OPAL also provides basic built-in tools for working directly with entire distributions. A max operation gets the most likely element from a distribution, and a sample operation can randomly select values according to the distribution.

[This section bears revisiting once we actually use distributions meaningfully.]

4.3. Hypothetical worlds

In the kind of intelligent applications we want to target, a common goal is to choose the best action to take in the real world among alternatives. The action could be scheduling a meeting, booking a flight, or sending a message. The common thread is that the best alternative depends on how the world would look if the action were taken: in other words, the fitness of a potential action depends on its effect on the world. For example, a potential meeting slot might be good if the travel times between adjacent events is sufficient, or it might be bad if it leads to a busy day with too many meetings.

OPAL introduces an abstraction for hypothetical worlds to deal with potential actions and their effects on the outside world. The intent is to let the system define the quality of an action post facto in terms of its effects. This style of definition can be more natural than defining preferences in terms of the action itself. The style is especially critical when composing multiple, potentially conflicting actions.

(Hypothetical worlds also let systems encapsulate changes for preview and training before committing to them.

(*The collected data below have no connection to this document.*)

-- ==== Sys2Proof/Machine/Images.lean ====
section
/-!
DEFINITION. The images of the boot flash: their headers, their verification, and the images that dies run (R522 to
R524, R527, R528).
-/
namespace Sys2Proof.Machine

def State.imgSlot (s : State) (b : Bool) : ImgSlot := if b then s.sec.slotB else s.sec.slotA

/-- An image as its slot holds it: the header's 256 bytes, and the body. -/
def ImgSlot.header (v : ImgSlot) (t : Nat) : List Byte := mapSlice 0 v.bytes (Config.imagePlace v.bytes t) 256
def imgBody (h : List Byte) : Nat := recField h 16 8
def ImgSlot.body (v : ImgSlot) (t : Nat) : List Byte :=
  mapSlice 0 v.bytes (Config.imagePlace v.bytes t + 256) (imgBody (v.header t))

def imgVersion (h : List Byte) : Nat := recField h 8 4
def imgSvn (h : List Byte) : Nat := recField h 12 4
/-- The lowest version of type `t` with which the image runs, as major × 256 + minor. -/
def imgInterop (h : List Byte) (t : Nat) : Nat := recField h (24 + 8 * t) 4 / 65536
def imgMeasure (h : List Byte) : List Byte := (h.drop 72).take 64

/-- Which check of R522 a header and a body fail: 1 the magic or a reserved field, 2 the measurement, 3 the signature, 4
the svn. -/
def State.imgFails (s : State) (h body : List Byte) : Option Nat :=
  let zero (i n : Nat) : Bool := decide (recField h i n = 0)
  let interop := (List.range 6).all (fun t => zero (24 + 8 * t + 4) 4)
  let key := Config.firmwareKey (h.take 142) ((h.drop 142).take 114)
  firstOf [
    (decide (recField h 0 4 ≠ 0x4D494254) || !zero 5 3 || !zero 136 6 || !interop, 1),
    (decide (Config.shake256 (h.take 72 ++ body) 64 ≠ imgMeasure h), 2),
    (decide (key ≥ 4) || s.sec.revoked.contains key, 3),
    (decide (imgSvn h < s.sec.counter), 4)]

/-- The first image of a slot that is invalid, with the check it fails. A directory that is not sound counts as a warden
image with a bad magic. -/
def State.setFails (s : State) (v : ImgSlot) : Option (Nat × Nat) :=
  if !Config.directoryOk v.bytes then some (0, 1)
  else (List.range 6).findSome? (fun t => (s.imgFails (v.header t) (v.body t)).map (fun c => (t, c)))

/-- The svn of a set (R522). -/
def ImgSlot.svn (v : ImgSlot) : Nat :=
  (List.range 6).foldl (fun m t => min m (imgSvn (v.header t))) (imgSvn (v.header 0))

/-- What a die reports of the image of a type. -/
def ImgSlot.image (v : ImgSlot) (t : Nat) : DieImage :=
  let h := v.header t
  { type := t, version := imgVersion h, svn := imgSvn h, measurement := imgMeasure h }

/-- The image type of a die's lanterns. -/
def dieType (d : Nat) : Nat :=
  if d < 8 then 2 else if d < 0x0C then 3 else if d < 0x10 then 4 else if d < 0x12 then 5 else if d = 0x12 then 1 else 0

def State.running (s : State) (d : Nat) : DieImage := mapGet {} s.sec.running d
def State.setRunning (s : State) (d : Nat) (v : DieImage) : State :=
  { s with sec := { s.sec with running := mapSet {} s.sec.running d v } }

/-- Every new image runs with the images that the other dies run (R444 step 1). DEDUCED (log entry 110). -/
def State.interoperable (s : State) (v : ImgSlot) : Bool :=
  (List.range 6).all (fun t => (List.range 20).all (fun d =>
    !s.variant.fits d || decide (imgInterop (v.header t) (dieType d) ≤ (s.running d).version / 65536)))

/-- The detail of R536. -/
def secDetail (type slot reason value : Nat) : Nat :=
  type % 64 * 2 ^ 48 + slot % 256 * 2 ^ 40 + reason % 256 * 2 ^ 32 + value % 2 ^ 32

/-- A security event of the hub. -/
def State.secEvent (s : State) (code sev detail : Nat) : State :=
  s.post { code := code, sev := sev, die := 0x12, cls := 7, detail := detail }

/-- The slot recorded as active changes (R527). -/
def State.activated (s : State) (b : Bool) : State :=
  ({ s with sec := { s.sec with activeB := b } } : State).secEvent 0x0903 0
    (2 * 2 ^ 60 + secDetail 0 (bit b 0) 0 (s.imgSlot b).svn)

end Sys2Proof.Machine
end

The next section gives details on that aspect.)

OPAL’s hypothetical worlds borrow concepts from task-parallel programming languages. The program forks a new hypothetical world that runs in a snapshot of the state of the current world. The child world can make changes to the state, but the changes do not immediately affect the view of the same data in the parent world. The parent is in charge of deciding when to commit the child’s changes and apply any updates to the parent’s state. To decide which uncommitted hypothetical world to commit, the parent uses special-purpose communication channels.

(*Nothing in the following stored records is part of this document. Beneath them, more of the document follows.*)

/-- A mismatch of the pair; the third within an hour is the last that the warden takes in full service (R443). -/
def State.pairMismatch (s : State) : State :=
  let times := s.dep.pairTimes.filter (fun t => decide (s.time < t + 3600 * second)) ++ [s.time]
  let s := s.setDep { s.dep with pairTimes := times }
  let e : Ev := { code := 0x080E, sev := 1, die := 0x13, cls := 7 }
  let s := s.pairRestart.post e
  if times.length ≥ 3 && !s.dep.safeMode then
    (s.setDep { s.dep with safeMode := true }).post { e with code := 0x080F, sev := 3 }
  else s

/-- The level of the reset that contains a lantern's failure. DEDUCED (log entry 104). -/
def containLevel (n : Nat) : Nat := if n < 16 then 2 else if n < 30 then 3 else 4

/-- The second expiry within a second (R441). DEDUCED (log entry 104). -/
def State.contain (s : State) (n : Nat) : State :=
  let s := s.lanternEvent n (lanternDie n) 0x080D 1 (detailF n (Config.resetLevel (containLevel n)))
  if n < 16 then (s.emptyRegion n true true).resetRegion n
  else if n < 30 then s.startDieReset (lanternDie n)
  else s.warmReset

/-! ### Live update: going back (R445) -/

/-- The regions and dies already switched run their previous images again. DEDUCED (log entry 110). -/
def State.updateBack (s : State) (n : Nat) : State :=
  match s.dep.update with
  | none => s
  | some u =>
    let d := lanternDie n
    let s := (s.setDep { s.dep with update := none }).lanternEvent n d 0x0813 1
      (d * 2 ^ 59 + (if n < 16 then n * 2 ^ 55 else 0))
    let s := { s with hub := { s.hub with updateActive := false } }
    let s := u.before.foldl (fun s e => s.setRunning e.1 e.2) s
    let s := (u.regions.filter (fun r => mapGet 0 u.times r ≠ 0)).foldl State.tableRequest s
    u.jobs.foldl (fun s i => if (s.job i).live && (s.job i).state = 2 then s.resumeJob i else s) s

/-- LANTERN_WATCHDOG_EXPIRY. DEDUCED (log entry 109). -/
def execLanternWatchdogExpiry (lantern : Nat) (s : State) : Outcome State Fault Refusal :=
  .next (
    if lantern ≥ 38 then
      if lantern ≤ 39 && s.boot.done.testBit 0 && !s.ev.halted then s.pairMismatch else s
    else if !s.dieUp (lanternDie lantern) || !s.hub.running then s
    else
      let last := mapGet 0 s.dep.expiry lantern
      let soon := decide (last ≠ 0) && decide (s.time + 1 ≤ last + second)
      let switched := match s.dep.update with
        | some u => mapGet 0 u.times lantern
        | none => 0
      let s := s.lanternRestart lantern
      if !soon then s.setDep { s.dep with expiry := mapSet 0 s.dep.expiry lantern (s.time + 1) }
      else
        let s := s.setDep { s.dep with expiry := mapSet 0 s.dep.expiry lantern 0 }
        if switched ≠ 0 && switched ≤ last && s.time + 1 ≤ switched + second then s.updateBack lantern
        else s.contain lantern)

/-- A walk in progress goes on from its next slot. -/
def Queued.rewalk (q : Queued) : Queued :=
  match q.flight with
  | .attn r => { q with flight := .attn r.rewalk }
  | _ => q

/-- DEDUCED (log entry 109). -/
def Slot.rewalk (sl : Slot) : Slot := { sl with qTa := sl.qTa.map Queued.rewalk }

/-- Walks in progress on the cores of a region are walked again from their next slots (R285, R440). -/
def State.rewalkRegion (s : State) (r : Nat) : State :=
  (coresOf r).foldl (fun s c =>
    let k := s.core c
    if k.slots.isEmpty then s else s.setCore c { k with slots := mapOver {} Slot.rewalk k.slots }) s

/-- LANTERN_RESTART_DONE. A tier lantern confirms no copy that it was carrying out. -/
def execLanternRestartDone (lantern : Nat) (s : State) : Outcome State Fault Refusal :=
  .next (
    if !s.lanternDown lantern then s
    else
      let s := s.setDep { s.dep with down := mapSet false s.dep.down lantern false }
      if lantern < 16 then s.rewalkRegion lantern
      else if lantern = 28 || lantern = 29 then s.stopSluices (lanternDie lantern)
      else s)

/-- HUB_HEARTBEAT_TIMEOUT (R441): 100 ms without a heartbeat. Which lantern the event names, no rule says. -/
def execHubHeartbeatTimeout (s : State) : Outcome State Fault Refusal :=
  .next (
    if !s.hub.running || s.ev.halted then s
    else
      (s.post { code := 0x080D, sev := 1, die := 0x13, cls := 7,
                detail := detailF (Config.freeNat s.freeCtr % 256) (Config.resetLevel 4) }).tick.warmReset)

/-- PAIR_OUTPUT_MISMATCH (R442, R443). -/
def execPairOutputMismatch (s : State) : Outcome State Fault Refusal :=
  .next (if s.boot.done.testBit 0 && !s.ev.halted then s.pairMismatch else s)

/-- WARDEN_PAIR_RESTART_DONE: journal writes and the host's limit that waited take effect (R442, R514). -/
def execWardenPairRestartDone (s : State) : Outcome State Fault Refusal :=
  .next (
    if !s.ev.halted then s
    else
      let v := { s.ev with halted := false, journalWait := [] }
      let s := s.setEv (s.ev.journalWait.foldl Events.journalAdd v)
      { s with power := { s.power with host := s.power.hostWaits.getD s.power.host, hostWaits := none } })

Post-facto fitness assessment.

Hypothetical worlds facilitate the definition of search criteria. For example, a meeting scheduler can fork many hypothetical worlds to decide which slot is best for a meeting. In each child world, the system will attempt to schedule a meeting in a different slot. Adding a meeting to the calendar inside a hypothetical world does not send any commands to the real-world calendar server; instead, it affects shadow data that is visible only to the OPAL program itself. It can inspect the potential final state of the calendar to decide the potential action’s quality—for example, it might measure how busy the day has become, or how many meetings have been scheduled before a cut-off time in the morning.

Without the ability to pre-flight potential changes in hypothetical worlds, the programmer would need to define these quality properties in terms of the action itself. They would need to define the “busy day” feature, for example, by manually recreating the final calendar state and measuring it.

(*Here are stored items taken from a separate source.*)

/-- A 32-bit read: the register's value, and the state that it leaves. -/
def State.readWord (s : State) (fn off : Nat) : State × Nat := ((s.afterRead fn off).tick, s.regWord fn off)

/-- A read of BAR0 (R498, R499): 64 bits are two 32-bit reads, the lower address first; a narrow aligned read returns
its bytes and clears nothing; a misaligned one returns 0. DEDUCED (log entry 120). -/
def State.readReg (s : State) (fn off width : Nat) : State :=
  if !s.fnOpen fn then s
  else if width = 4 && off % 4 = 0 then
    let (s', x) := s.readWord fn off
    s'.answerReg x
  else if width = 8 && off % 8 = 0 then
    let (s1, x) := s.readWord fn off
    let (s2, y) := s1.readWord fn (off + 4)
    s2.answerReg (x + 2 ^ 32 * y)
  else if (width = 1 || width = 2) && off % width = 0 then
    s.answerReg (s.regWord fn (off / 4 * 4) / 2 ^ (8 * (off % 4)) % 2 ^ (8 * width))
  else s.answerReg 0

/-- RC_REGISTER_READ (R499). DEDUCED (log entry 120). -/
def execRcRegisterRead (fn offset width : Nat) (s : State) : Outcome State Fault Refusal :=
  .next (s.readReg fn offset width)

/-- HUB_TIME_LO_READ (R500): every read of the register latches the high word, a narrow one too. -/
def execHubTimeLoRead (fn width : Nat) (s : State) : Outcome State Fault Refusal :=
  .next (
    let r := s.readReg fn 0x28 width
    if (width = 1 || width = 2) && s.fnOpen fn then r.afterRead fn 0x28 else r)

/-! ### Writes (R498, R499, R503, R516) -/

/-- Some object has a stack home; the semaphore table of a live context is such an object (R24, R25).
DEDUCED (log entry 122). -/
def State.stackHomes (s : State) : Bool :=
  s.mem.home.any (fun e => decide (e.2.state ≠ 0) && (decide (e.2.tier = 0) || (decide (e.2.state = 3) && decide (e.2.destTier = 0))))
    || s.jobs.any (fun e => e.2.live)

/-- HUB_STACK_SPLIT written (R22, R24). The names of the hub's own structures do not move with it (R25). -/
def State.stackSplitWrite (s : State) (w : Nat) : State :=
  let d := w % 256
  if d > 128 || s.stackHomes then { s with hub := { s.hub with splitRefused := true } }
  else { s with hub := { s.hub with dielocal := d } }

/-- HUB_STACK_SPLIT_WRITE. -/
def execHubStackSplitWrite (v : Lane) (s : State) : Outcome State Fault Refusal :=
  .next (if s.fnOpen 0 then s.stackSplitWrite v.toNat else s)

/-- The HUB block written by PF0. -/
def State.hubPutReg (s : State) (off w : Nat) : State :=
  let h := s.hub
  match off with
  | 0x20 => { s with hub := { h with partialWrite := h.partialWrite && !w.testBit 3,
                                     fenceRefused := h.fenceRefused && !w.testBit 2,
                                     splitRefused := h.splitRefused && !w.testBit 1 } }
  | 0x40 => s.stackSplitWrite w
  | 0x60 => s.writePkgId w
  | 0x80 => s.vfPolderPut false w
  | 0x84 => s.vfPolderPut true w
  | 0xA0 => { s with hub := { h with fenceWindowMin := max 1 (fieldOf w 16 16), fenceThreshold := fieldOf w 8 8,
                                     autoTest := w.testBit 0 } }
  | 0xA4 => s.fenceCmd w
  | 0xC0 => s.setHost { s.host with bar2 := w % 2 ^ 18 }
  | 0xC4 => s.setHost { s.host with autoFlip := w.testBit 31 }
  | _ => s

/-- The EVENT block written by PF0. -/
def State.eventPutReg (s : State) (off w : Nat) : State :=
  match off with
  | 0x04 => s.eventSelect w
  | 0x08 => s.eventCtrl w
  | 0x0C => s.setEv { s.ev with skipped := s.ev.skipped && !w.testBit 30 }
  | 0x18 => s.setEv { s.ev with bootSel := w % 65536 }
  | _ => s

/-- SEC_CMD written while the mailbox is free (R515, R516): with `go` a request begins, one whose opcode or length is
not known completing at once; the others complete with their commands. DEDUCED (log entry 102). -/
def State.secGo (s : State) (w : Nat) : State :=
  let op := fieldOf w 16 8
  let n := w % 65536
  let s := s.setSec { s.sec with opcode := op, reqLen := n }
  if !w.testBit 31 then s
  else if !secOpcodes.contains op then s.reply .pf0 0x03 []
  else if n > 4096 || (decide (n ≠ 0) && (op = 0x01 || op = 0x03 || op = 0x04)) then s.reply .pf0 0x02 []
  else s.setSec { s.sec with busy := true }

/-- The SEC block written by PF0. -/
def State.secPutReg (s : State) (off w : Nat) : State :=
  if off = 4 then s.setSec { s.sec with collision := s.sec.collision && !w.testBit 30 }
  else if off = 0 || (0x1000 ≤ off && off < 0x2000) then
    if s.sec.busy then s.setSec { s.sec with collision := true }
    else if off = 0 then s.secGo w
    else s.setSec { s.sec with req := mapPut 0 s.sec.req (off - 0x1000) (toBytes 4 w) }
  else s

/-- A word of an MSI-X table written; a vector that is unmasked sends what was held (R462). PRESUMED (log entry 7). -/
def State.msixPutReg (s : State) (fn n off w : Nat) : State :=
  if off ≥ 16 * n then s
  else
    let v := off / 16
    let x := s.msix fn v
    match off % 16 with
    | 0 => s.setMsix fn v { x with addr := x.addr / 2 ^ 32 * 2 ^ 32 + w }
    | 4 => s.setMsix fn v { x with addr := w * 2 ^ 32 + x.addr % 2 ^ 32 }
    | 8 => s.setMsix fn v { x with data := w }
    | _ => (s.setMsix fn v { x with masked := w.testBit 0 }).sendPending fn

/-- A polder page written by PF0: its registers and its dikes. -/
def State.polderPutReg (s : State) (p off w : Nat) : State :=
  match off with
  | 0x00 => s.polderCtrl p w
  | 0x80 => s.polderSalt p false w
  | 0x84 => s.polderSalt p true w
  | o => if 0x400 ≤ o && o < 0x600 then s.dikePut p ((o - 0x400) / 8) (decide (o % 8 ≠ 0)) w else s

/-- A doorbell of a function's queue. -/
def State.doorbell (s : State) (fn q off w : Nat) : State :=
  match s.queueOf fn q with
  | some g => if off = 0 then s.sqTail g w else if off = 4 then s.cqHead g w else s
  | none => s

/-- A 32-bit write of PF0 (R466, R518). -/
def State.pfPut (s : State) (off w : Nat) : State :=
  if off < 0x10000 then s.hubPutReg off w
  else if off < 0x20000 then s.eventPutReg (off - 0x10000) w
  else if 0x700000 ≤ off && off < 0x710000 then s.secPutReg (off - 0x700000) w
  else if !s.serves 0 then s
  else if off < 0x40000 then
    if off % 32 / 4 = 5 then s.ownerWrite ((off - 0x20000) / 32) w else s.ownWrite 0 ((off - 0x20000) / 32) (off % 32 / 4) w
  else if off < 0x50000 then s.msixPutReg 0 2048 (off - 0x40000) w
  else if 0x100000 ≤ off && off < 0x110000 then s.polderPutReg ((off - 0x100000) / 0x1000) (off % 0x1000) w
  else if 0x500000 ≤ off && off < 0x510000 then
    if off % 0x400 = 4 then s.linkCtrl ((off - 0x500000) / 0x400) w else s
  else if off = 0x60000C then s.hostLimit w
  else if 0x1000000 ≤ off && off < 0x2000000 then s.doorbell 0 ((off - 0x1000000) / 0x1000) (off % 0x1000) w
  else s

/-- A 32-bit write of a VF (R467). -/
def State.vfPut (s : State) (fn off w : Nat) : State :=
  if !s.serves fn then s
  else if 0x20000 ≤ off && off < 0x22000 then s.ownWrite fn ((off - 0x20000) / 32) (off % 32 / 4) w
  else if 0x40000 ≤ off && off < 0x50000 then s.msixPutReg fn 64 (off - 0x40000) w
  else if 0x100000 ≤ off && off < 0x200000 then s.doorbell fn ((off - 0x100000) / 0x1000) (off % 0x1000) w
  else s

/-- DEDUCED (log entry 121). -/
def State.putWord (s : State) (fn off w : Nat) : State := if fn = 0 then s.pfPut off w else s.vfPut fn off w

/-- A write of BAR0 (R498, R499): 64 bits are two 32-bit writes, the lower address first; a narrow or misaligned one
is ignored and sets partial_write. DEDUCED (log entry 121). -/
def State.writeReg (s : State) (fn off width v : Nat) : State :=
  if !s.fnOpen fn then s
  else if width = 4 && off % 4 = 0 then s.putWord fn off (v % 2 ^ 32)
  else if width = 8 && off % 8 = 0 then (s.putWord fn off (v % 2 ^ 32)).putWord fn (off + 4) (v / 2 ^ 32 % 2 ^ 32)
  else { s with hub := { s.hub with partialWrite := true } }

/-- REGISTER_WRITE (R499). -/
def execRegisterWrite (fn offset width : Nat) (v : Word) (s : State) : Outcome State Fault Refusal :=
  .next (s.writeReg fn offset width v.toNat)

end Sys2Proof.Machine
end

Modular worlds and recursive search.

Hypothetical worlds also provide an abstraction mechanism. In the scheduling example, a child world that wants to schedule a meeting in a given slot may need to recursively move a pre-existing conflicting meeting. To find the best way to move that meeting, the child world can recursively fork second-level child worlds of its own. In other words, OPAL code can use hypothetical worlds anywhere without exposing them to its clients.

4.4. Integrating with real-world services

OPAL is a system integration language: it needs to interface safely with external services that take actions on its behalf. The external systems need to play nicely with OPAL’s internal abstractions: namely, hypothetical worlds.

The idea is that OPAL programs can affect the outside world automatically when they commit hypothetical changes into the top-level world. In other words, the top-level non-hypothetical world in OPAL is where service interactions occur, and hypothetical worlds help coordinate those interactions.

Hypothetical worlds for consistency and atomicity.

This means that hypothetical worlds also work as a form of concurrency control. As with a transaction, a hypothetical world is isolated from any other code—including external systems—until the program commits it. The data it observes cannot change during the course of the world’s execution. For example, a scheduling program in OPAL can observe that a meeting slot is free and schedule a new meeting in that slot without worrying that someone else will fill that slot in between the check and the update.

Interface to the outside world.

Service providers can write OPAL libraries to expose their data inside the OPAL universe. This works by extending OPAL’s collection type with hooks for each possible operation on the collection. Collections support addition and deletion by default, but providers can also add custom operation types—for example, our calendar source supports an in-place modification operation. When hypothetical operations reach the non-hypothetical top-level world, OPAL “unspools” the hypothetical operations and invokes the library’s hooks.

[Adrian: That paragraph is still pretty messy and vague, and it might belong somewhere else.]

5. Programing

5.1. Hypothetical worlds

parent/child paradigm
Communication
Edits/diffs
Implementing optimization/search with these
- Recursion
- Examples with search algorithms

5.2. Objective functions, weights, ranking, features

Feature creation

6. Runtime

6.1. Language concurrency

6.3. Reinforcement learning

6.4. Controlling computation cost/value

Bounding cost/search space

7. Calendar Prototype

8.1. Learning systems

Smarter models, more personalization
More intelligent search/learning to search

Initial system implementations can rely on simple models with limited personalization. For instance, each task can have a separate linear model with its own weights. A natural next step is to allow some degree of parameter sharing between users. For instance, each task could have two copies of each parameter: the first would be weighted by a value shared by all users, and the second would have a user-specific weight [cf. http://www.umiacs.umd.edu/~hal/docs/daume07easyadapt.pdf]. This allows the model to capture general preferences and user-specific exceptions. More complex systems could have multi-level sharing by grouping users into subtypes, parameter sharing across tasks, and more complex models.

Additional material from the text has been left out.